I run my code with CUDA_LAUNCH_BLOCKING=1 and got:

davidsr@dgx02:~/AttentionProj$ CUDA_LAUNCH_BLOCKING=1, CUDA_VISIBLE_DEVICES=3 python3 Main.py --n_epochs 2 --lr 0.0001 --new_split 0 --mode train --par 0
Traceback (most recent call last):
  File "Main.py", line 58, in <module>
    trainer.train(dl_train=train_loader, dl_validation=validation_loader)
  File "/home/dsi/davidsr/AttentionProj/Trainers.py", line 55, in train
    loss = self.w_bce(y_hat, t)
  File "/home/dsi/davidsr/.local/lib/python3.6/site-packages/torch/nn/modules/module.py", line 727, in _call_impl
    result = self.forward(*input, **kwargs)
  File "/home/dsi/davidsr/AttentionProj/Losses.py", line 27, in forward
    pos = torch.matmul(torch.matmul(t, self.pos_w), torch.log(y_hat + self.eps))
RuntimeError: CUDA error: CUBLAS_STATUS_EXECUTION_FAILED when calling `cublasSgemv(handle, op, m, n, &alpha, a, lda, x, incx, &beta, y, incy)`

It appears my error is in the loss function so I added the implementation of it:

class WeightedBCE(nn.Module):
    def __init__(self, pos_w, neg_w):
        super(WeightedBCE, self).__init__()
        self.pos_w = torch.tensor(pos_w, dtype=torch.float, requires_grad=False)
        self.neg_w = torch.tensor(neg_w, dtype=torch.float, requires_grad=False)
        self.eps = 1e-10
        return

    def forward(self, y_hat, t):
        pos = torch.matmul(torch.matmul(t, self.pos_w), torch.log(y_hat + self.eps))
        neg = torch.matmul(torch.matmul(1 - t, self.pos_w), torch.log(1 - y_hat + self.eps))
        return torch.mean(pos + neg)

albanD · January 13, 2021, 5:08pm

Hi,
Thanks for the report.
Could you give some details about:

Which GPU, cuda version and pytorch version you’re using?
What are the y_hat and t Tensor you give as input. In particular could you share for both t.size(), t.stride() and t.storage_offset()?

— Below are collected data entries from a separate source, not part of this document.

/-- LDA (R165). -/
def execLda (v a : Fin 16) (x : Fin 64) (n : Fin 32) (s : State) : Out :=
  let y := (s.la a + s.rg x).toNat
  if y % 4 ≠ 0 then .next s.illegal
  else loadWord (.lda v a x n) [(y, vBytes)] (fun vs => .v v (vecOf (vs.headD 0))) (enterLda n y) s

/-- CHKA (R166). -/
def execChka (v a : Fin 16) (x : Fin 64) (n : Fin 32) (s : State) : Out :=
  let y := (s.la a + s.rg x).toNat
  if s.me.advanced n y then .next (s.issued id)
  else if y % 4 ≠ 0 then .next s.illegal
  else loadWord (.chka v a x n) [(y, vBytes)] (fun vs => .v v (vecOf (vs.headD 0))) (enterLda n y) s

/-! ## Scalar loads (R167) -/

/-- Zero- or sign-extension of a loaded value (R167). -/
def LdSize.extend (sz : LdSize) (x : Nat) : Dword :=
  match sz with
  | .b => BitVec.ofNat 64 (x % 2 ^ 8)
  | .h => BitVec.ofNat 64 (x % 2 ^ 16)
  | .w => BitVec.ofNat 64 (x % 2 ^ 32)
  | .d => BitVec.ofNat 64 x
  | .bs => (BitVec.ofNat 8 x).signExtend 64
  | .hs => (BitVec.ofNat 16 x).signExtend 64
  | .ws => (BitVec.ofNat 32 x).signExtend 64

/-- A scalar load at an address (R167). -/
def scalarLoad (i : Instr) (g : Fin 64) (sz : LdSize) (a : Nat) (s : State) : Out :=
  if a % LdSize.bytes sz ≠ 0 then .next s.illegal
  else loadWord i [(a, LdSize.bytes sz)] (fun vs => .g g (LdSize.extend sz (vs.headD 0))) id s

def execLds (a : Fin 16) (g : Fin 64) (sz : LdSize) (e : BitVec 8) (s : State) : Out :=
  scalarLoad (.lds a g sz e) g sz (s.la a + BitVec.ofNat 64 (e.toNat * LdSize.bytes sz)).toNat s

def execLsg (a : Fin 16) (g : Fin 64) (sz : LdSize) (x : Fin 64) (s : State) : Out :=
  scalarLoad (.lsg a g sz x) g sz (s.la a + s.rg x).toNat s

/-! ## Blocks (R168) -/

/-- The level that would serve a whole line. -/
def State.lineLevel (t : State) (c : Fin 64) (cid : BitVec 12) (la : Nat) : Level :=
  if (lineOr (t.core c).bc cid la).holds fullMask then .block
  else if (lineOr (t.rdcOf (zIdx c)) cid la).holds fullMask then .rdc
  else if (lineOr t.home cid la).holds fullMask then .home
  else .memory

/-- The bytes that fill the lines `[la, la + n)` of a block, bound in order: of each line the bytes its copy holds and the
rest from below; or the address a translation refuses with its cause (R160, R168, R273). -/
def State.fetchBlock (s : State) (c : Fin 64) (cid : BitVec 12) (la n : Nat) : State × (List Nat ⊕ (Nat × Nat)) :=
  (List.range n).foldl
    (fun acc j =>
      match acc with
      | (s, .inr e) => (s, .inr e)
      | (s, .inl ds) =>
        let b := lineOr (s.core c).bc cid (la + j)
        if b.whole then (s, .inl (ds ++ [b.data.toNat]))
        else
          match s.belowLine c cid (la + j) (fullMask &&& ~~~b.valid) with
          | (s, .got d _ _) => (s, .inl (ds ++ [(b.fill d).data.toNat]))
          | (s, .refused e) => (s, .inr ((la + j) * 128, e))) (s, .inl [])

/-- LDB (R161, R168): the block is declared for the lines whose pages are not UNCACHED (R306), blocks it overlaps leave, and
its bytes are bound at its issue (R273); a translation that has gone is its precise fault (R159). -/
def execLdb (a : Fin 16) (k : Fin 64) (n : BitVec 6) (s : State) : Out :=
  let x := (s.la a).toNat
  let lines := n.toNat + 1
  let i := Instr.ldb a k n
  if s.taken k ∨ x % 128 ≠ 0 then .next s.illegal
  else
    .next (s.access (s.spans i)
      (if s.memStall i then s
      else
        let c := s.turn.core
        let cid := s.csr.cid
        let t := (s.me.blocksOn (x / 128) lines).foldl (fun t b => t.evictBlock c b) s
        let cached := ((List.range lines).map (x / 128 + ·)).filter fun la => !s.me.uncached .l (la * 128 / 2 ^ 21)
        let first := cached.headD (x / 128)
        let m := cached.length
        let served := (List.range lines).map fun j => (t.lineLevel c cid (x / 128 + j), homeIdx (x + 128 * j))
        let bound := boundOf false c served (t.missing cid (pagesOf x (128 * lines)))
        match t.fetchBlock c cid first m with
        | (_, .inr (e, cause)) => s.raiseAt cause e
        | (t, .inl ds) =>
          let blk := if m = 0 then [] else [Block.mk first m true]
          let t := t.modMe fun q => { q.pend k with blocks := q.blocks ++ blk }
          let t := cached.foldl (fun (t : State) la => t.makeRoom c cid la) t
          let cmd := { t.newCmd i k [first, m] with
            started := true, data := rof ((ds.map (natBytes 128)).flatten) }
          State.issuedFrom s ((t.addCmd cmd).within bound .ldbFillDone (.of c t.nextId))))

cc @ptrblck do you know what could be causing this?

ptrblck · January 14, 2021, 4:07am

It could be an OOM issue triggering the cublas error, but it might also be an internal cublas issue, so the setup information would be helpful to reproduce this issue on our side.

davidsriker · January 14, 2021, 5:04am

pytorch version 1.7.0
GPU - Tesla V100
NVIDIA-SMI 440.100 Driver Version: 440.100 CUDA Version: 10.2

Regarding the values you wanted for y_hat and t, the prints was made from within the forward in the loss function:


y_hat
torch.Size([12, 14])
(14, 1)
0

t
torch.Size([12, 14])
(14, 1)
0

Anything else you need?

albanD · January 14, 2021, 1:08pm

Thanks! Could you also share the size of pos_w and neg_w? I though they were scalars but it does not run when they are set as scalars.

davidsriker · January 14, 2021, 2:02pm

Yes, they are the size of the expected output (t or y_hat) it start as a numpy array of shape (1,14) and then transform it to torch.tensor.

torch.Size([1,14])

And they are constants

albanD · January 14, 2021, 2:55pm

Hi,

I think there is still something I’m missing about sizes. Here is my attempt to repro but the shape don’t match. Could you give me an updated version will all the right shapes please? Thanks!

import torch
from torch import nn

class WeightedBCE(nn.Module):
    def __init__(self, pos_w, neg_w):
        super(WeightedBCE, self).__init__()
        pos_w = torch.tensor(pos_w, dtype=torch.float, requires_grad=False)
        neg_w = torch.tensor(neg_w, dtype=torch.float, requires_grad=False)
        self.register_buffer("pos_w", pos_w)
        self.register_buffer("neg_w", neg_w)
        self.eps = 1e-10
        return

    def forward(self, y_hat, t):
        pos = torch.matmul(torch.matmul(t, self.pos_w), torch.log(y_hat + self.eps))
        neg = torch.matmul(torch.matmul(1 - t, self.pos_w), torch.log(1 - y_hat + self.eps))
        return torch.mean(pos + neg)


y_hat = torch.rand(12, 14, device="cuda", requires_grad=True)
t = torch.rand(12, 14, device="cuda", requires_grad=True)

pos_w = torch.rand(1, 14).numpy()
neg_w = torch.rand(1, 14).numpy()
mod = WeightedBCE(pos_w, neg_w).cuda()

mod(y_hat, t)

davidsriker · January 15, 2021, 8:58am

You got the sizes right. This is what so weird.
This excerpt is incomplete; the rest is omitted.